A sua operação mais profunda consiste em converter direitos em riscos privados. A empresa reduz custos, o Estado administra a escassez e o indivíduo assume a culpa por não conseguir sobreviver dentro dela. A retórica da liberdade acompanha esse movimento: todos seriam livres para escolher, competir e vender suas capacidades. Mas a liberdade de aceitar qualquer condição não é autonomia; é a forma jurídica assumida pela necessidade. O neoliberalismo se sustenta precisamente porque transforma coerção econômica em escolha aparentemente voluntária.
O resumo do neoliberalismo começa pela concorrência, não pela privatização
Privatizações, terceirizações, cortes de políticas públicas e flexibilização trabalhista são componentes importantes, mas não esgotam o fenômeno. A característica decisiva do neoliberalismo é fazer da concorrência o princípio geral de funcionamento da vida social. Empresas competem por mercados, trabalhadores competem por vagas, escolas competem por desempenho, municípios competem por investimentos e pessoas competem por visibilidade. O que antes poderia ser compreendido como problema coletivo passa a ser medido como vantagem ou fracasso individual.
Marx mostrou que o capitalismo separa o trabalhador dos meios de produção e o obriga a vender sua força de trabalho. O neoliberalismo não elimina essa separação. Ele a torna menos visível ao apresentar o trabalhador como proprietário de um pequeno capital pessoal: sua imagem, sua rede de contatos, sua qualificação, seu celular, seu veículo e sua disposição permanente para trabalhar. O entregador de aplicativo aparece como parceiro independente, embora dependa da plataforma para encontrar clientes, esteja submetido a avaliações e não controle o preço da corrida, a distribuição dos pedidos ou os critérios que determinam sua visibilidade.
A figura do empreendedor de si mesmo é a atualização ideológica dessa velha dependência. O trabalhador continua sem controlar as condições fundamentais de sua atividade, mas deve comportar-se como se fosse uma empresa. Precisa calcular sua produtividade, administrar sua reputação, investir em ferramentas, suportar períodos sem remuneração e interpretar cada obstáculo como oportunidade de aperfeiçoamento. A exploração não desaparece; ela é deslocada para dentro da subjetividade.
O entregador e a empresa que mora dentro do celular
O cotidiano de um entregador permite observar o neoliberalismo sem a distância confortável dos manuais.
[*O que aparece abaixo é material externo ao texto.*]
-- ==== Sys2Proof/Certificates/Slice0/Obligations.lean ====
section
/-!
DEFINITION. The statements about the block: what a step is, what reset leaves, what every step keeps, and for every command of the
table what it answers and leaves. A statement names the rules of spec/ that it follows in its docstring; where it rests on a choice of
the model it says so.
-/

open Sys2Proof Sys2Proof.Machine Sys2Proof.Says

/-! The whole block. -/

/-- A step takes the command at the front of the queue and answers what `exec` answers for it with the queue's rest; with an empty
queue the block idles (DESIGN CHOICE, log 1). -/
def Obligations.StepRunsTheFrontCommand : Prop :=
  (∀ (s : State) (i : Instr) (rest : List Instr), s.pending = i :: rest → step s = exec i { s with pending := rest }) ∧
  (∀ s : State, s.pending = [] → step s = .next s)

/-- A step takes one command from the queue and adds none: commands run first in, first out. -/
def Obligations.QueueIsFirstInFirstOut : Prop :=
  ∀ s t : State, step s = .next t → t.pending = s.pending.tail

/-- What the spec states for reset: mode RESET, no lattice lock, no session, no link, no subsystem enabled, no debug scope open,
outputs not live, the Deck reads 0, the override of every axis is 100 %, and the registers of Tables 2-10, 2-13, 2-14, 2-16,
4-16, 9-12 and 13-10 at their reset values; no command waits in the model's queue (R57, R58, R85, R114, R619). -/
def Obligations.ResetState : Prop :=
  let s := State.reset
  s.md.mode = .reset ∧ s.tm.lock = false ∧ s.tm.frame = 0 ∧ s.pair.linkA = false ∧ s.pair.linkB = false ∧ s.hbd.sess = 0 ∧
    s.hbd.pollEn = false ∧ s.chk.enable = 0 ∧ s.trust.hbdScope = false ∧ s.trust.fieldScope = false ∧ s.out.live = false ∧
    s.tm.latticeCfg = 0x00646400#32 ∧ s.tm.slackTarget = 0x01F405DC#32 ∧ s.tm.govCfg = 0x0F1925C0#32 ∧
    s.tm.timeCfg = 0x004103E8#32 ∧ s.mot.cfg = 1#32 ∧ s.prog.groupCfg = 0x803#32 ∧ s.pair.redundancyCfg = 0x00040001#32 ∧
    (∀ a, Tab.get s.deck a = 0#8) ∧ (∀ a, (s.axis a).ovr = 10000) ∧ s.pending = []

/-- The Deck after reset is in its canonical form. -/
def Obligations.ResetDeckIsCanonical : Prop :=
  Tab.wf State.reset.deck = true

/-- HEADLINE. Every step of every command keeps the Deck in its canonical form: addresses rising, no entry that is 0. So Decks
that read alike are equal. -/
def Obligations.EveryStepKeepsTheDeckCanonical : Prop :=
  ∀ s t : State, Tab.wf s.deck = true → step s = .next t → Tab.wf t.deck = true

/-- HEADLINE. Whatever command runs, a fused version never falls, a revocation is never taken back and a burnt customer key never
changes (R601, R605, R606): fuses can only be burnt. -/
def Obligations.FusesAreOnlyBurnt : Prop :=
  ∀ s t : State, step s = .next t →
    s.trust.svn1 ≤ t.trust.svn1 ∧ s.trust.svn2 ≤ t.trust.svn2 ∧ s.trust.svn3 ≤ t.trust.svn3 ∧
    (∀ i, s.trust.revoked.testBit i = true → t.trust.revoked.testBit i = true) ∧
    (s.trust.customer ≠ 0 → t.trust.customer = s.trust.customer)

/-- HEADLINE. Whatever a cycle's code computes as an address, its store changes no byte of the Deck outside the data area that the
cycle's task is granted (R388, R404, Table 10-5). -/
def Obligations.StoresStayInTheTasksData : Prop :=
  ∀ (s u : State) (e : Fin 16) (a : BitVec 32) (b : BitVec 8) (i : Instr) (t : Nat) (c : Cycle),
    i ∈ [Instr.opSt32 e a, .opSt64 e a, .opSt8 e a, .opSt16 e a, .opStx32 e, .opStx64 e, .opStx8 e, .opStbit e a b, .opMove e,
      .opFill e] → Tab.wf s.deck = true → Lintis.current s e.val = some (t, c) → exec i s = .next u →
    let base := Prog.addr s 2 (s.task t).cfg.dataBase
    ∀ k, k < base ∨ base + (s.task t).cfg.dataSize ≤ k → Tab.get u.deck k = Tab.get s.deck k

/-- Every command in every state answers a next state, so ordinary data never ends a run; the one stop is TAP_INSTRUCTION while
the debug scope of its port is open: the spec gives the instruction no effect there, and the model refuses it by name. With
the scope closed the port is in BYPASS and nothing changes (R610, R611, R647). -/
def Obligations.EveryCommandCompletes : Prop :=
  (∀ (i : Instr) (s : State), (∀ f ir, i ≠ .tapInstruction f ir) → ∃ t, exec i s = .next t) ∧
  (∀ (f : Bool) (ir : Nat) (s : State), exec (.tapInstruction f ir) s =
    if (if f = true then s.trust.fieldScope else s.trust.hbdScope) = true then .refused .debugTapOpen else .next s)

/-! Supplies, resets, start-up and modes. -/

/-- FIELD_SUPPLY_VALID, FIELD_SUPPLY_LOST, FIELD_RESET: a supply that becomes valid gives the coming change to BOOT cause 9; a
lost one clears the field side, MSI-X source 52 fires where a link was up and 53 where BOOT had ended; a reset that MODE_FORCE
awaits comes once STOPPING is 0 in a mode without live outputs, with cause 1, and not before (R114, R122, R137, R632).
HOST_SUPPLY_VALID, HOST_SUPPLY_LOST, PERST, PERST_RELEASE, FUNCTION_LEVEL_RESET: sessions, doorbell, rings, routes, interrupt
sources, host DMA and the mirror's configuration read their reset values, host memory and the field side stay. A lost supply
clears the results of the image checks; PERST# drops both Barrier Links, Function Level Reset leaves the pair as it is, and
both keep what MIRROR_STATUS shows (R18, R531, R619). -/
def Obligations.SuppliesAndResets : Prop :=
  (∀ s : State, s.pwr.fieldValid = false →
    exec .fieldSupplyValid s =
      .next { s with pwr := { s.pwr with fieldValid := true }, md := { s.md with cause := 9, resetCause := 9 } }) ∧
  (∀ s : State, s.pwr.fieldValid = true →
    Runs .fieldSupplyLost s fun t => t.pwr = { s.pwr with fieldValid := false } ∧ FieldCleared 9 s t) ∧
  (∀ s : State, s.pwr.fieldValid = true → s.hbd.waiting = [] →
    Runs .fieldSupplyLost s fun t =>
      ((s.pair.linkA || s.pair.linkB) = true → t.hbd.irqSource.testBit 52 = true) ∧
      (s.boot.ended = true → t.hbd.irqSource.testBit 53 = true)) ∧
  (∀ s : State, s.md.forceReset = true → s.md.stopping = false →
    s.md.mode ∉ [Mode.commission, Mode.run, Mode.hold, Mode.degraded] →
    Runs .fieldReset s fun t => t.pwr = s.pwr ∧ FieldCleared 1 s t) ∧
  (∀ s : State, s.md.forceReset = false ∨ s.md.stopping = true ∨
    s.md.mode ∈ [Mode.commission, Mode.run, Mode.hold, Mode.degraded] → exec .fieldReset s = .next s) ∧
  (∀ s : State, s.pwr.hostValid = false →
    Runs .hostSupplyValid s fun t =>
      t.pwr = { s.pwr with hostValid := true, hbdReady := false, perst := true } ∧ t.hbd.mem = s.hbd.mem ∧ t.pair = s.pair ∧
      FieldKept s t ∧ ∀ o, HostRegister o → Regs.hbdRead t o = Regs.hbdRead State.reset o) ∧
  (∀ s : State, s.pwr.hostValid = true →
    Runs .hostSupplyLost s fun t =>
      t.pwr = { s.pwr with hostValid := false, hbdReady := false } ∧ t.hbd.mem = s.hbd.mem ∧ t.trust.res1 = 0 ∧
      t.trust.res2 = 0 ∧ t.trust.res3 = 0 ∧ t.trust.hbdScope = false ∧ t.pair = s.pair ∧ FieldKept s t ∧
      ∀ o, HostRegister o → Regs.hbdRead t o = Regs.hbdRead State.reset o) ∧
  (∀ s : State, s.pwr.perst = false →
    Runs .perst s fun t =>
      t.pwr = { s.pwr with perst := true } ∧ t.hbd.mem = s.hbd.mem ∧ t.pair.linkA = false ∧ t.pair.linkB = false ∧
      t.trust.hbdScope = false ∧ FieldKept s t ∧ (∀ o, HostRegister o → Regs.hbdRead t o = Regs.hbdRead State.reset o) ∧
      t.hbd.gap = s.hbd.gap ∧ t.hbd.epoch = s.hbd.epoch) ∧
  (∀ s : State, exec .perstRelease s = .next { s with pwr := { s.pwr with perst := false } }) ∧
  (∀ s : State, s.pwr.hostValid = true → s.pwr.perst = false →
    Runs .functionLevelReset s fun t =>
      t.pwr = s.pwr ∧ t.hbd.mem = s.hbd.mem ∧ t.pair = s.pair ∧ t.trust.hbdScope = false ∧ FieldKept s t ∧
      (∀ o, HostRegister o → Regs.hbdRead t o = Regs.hbdRead State.reset o) ∧ t.hbd.gap = s.hbd.gap ∧
      t.hbd.epoch = s.hbd.epoch)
Ele começa o dia assumindo os custos do trabalho: combustível, manutenção, alimentação, seguro, conexão e depreciação do veículo. A plataforma não precisa reconhecer plenamente esse trabalhador como empregado para controlar sua atividade. O controle se realiza por meio do aplicativo, da pontuação, da oferta variável de pedidos, das notificações e da ameaça de bloqueio.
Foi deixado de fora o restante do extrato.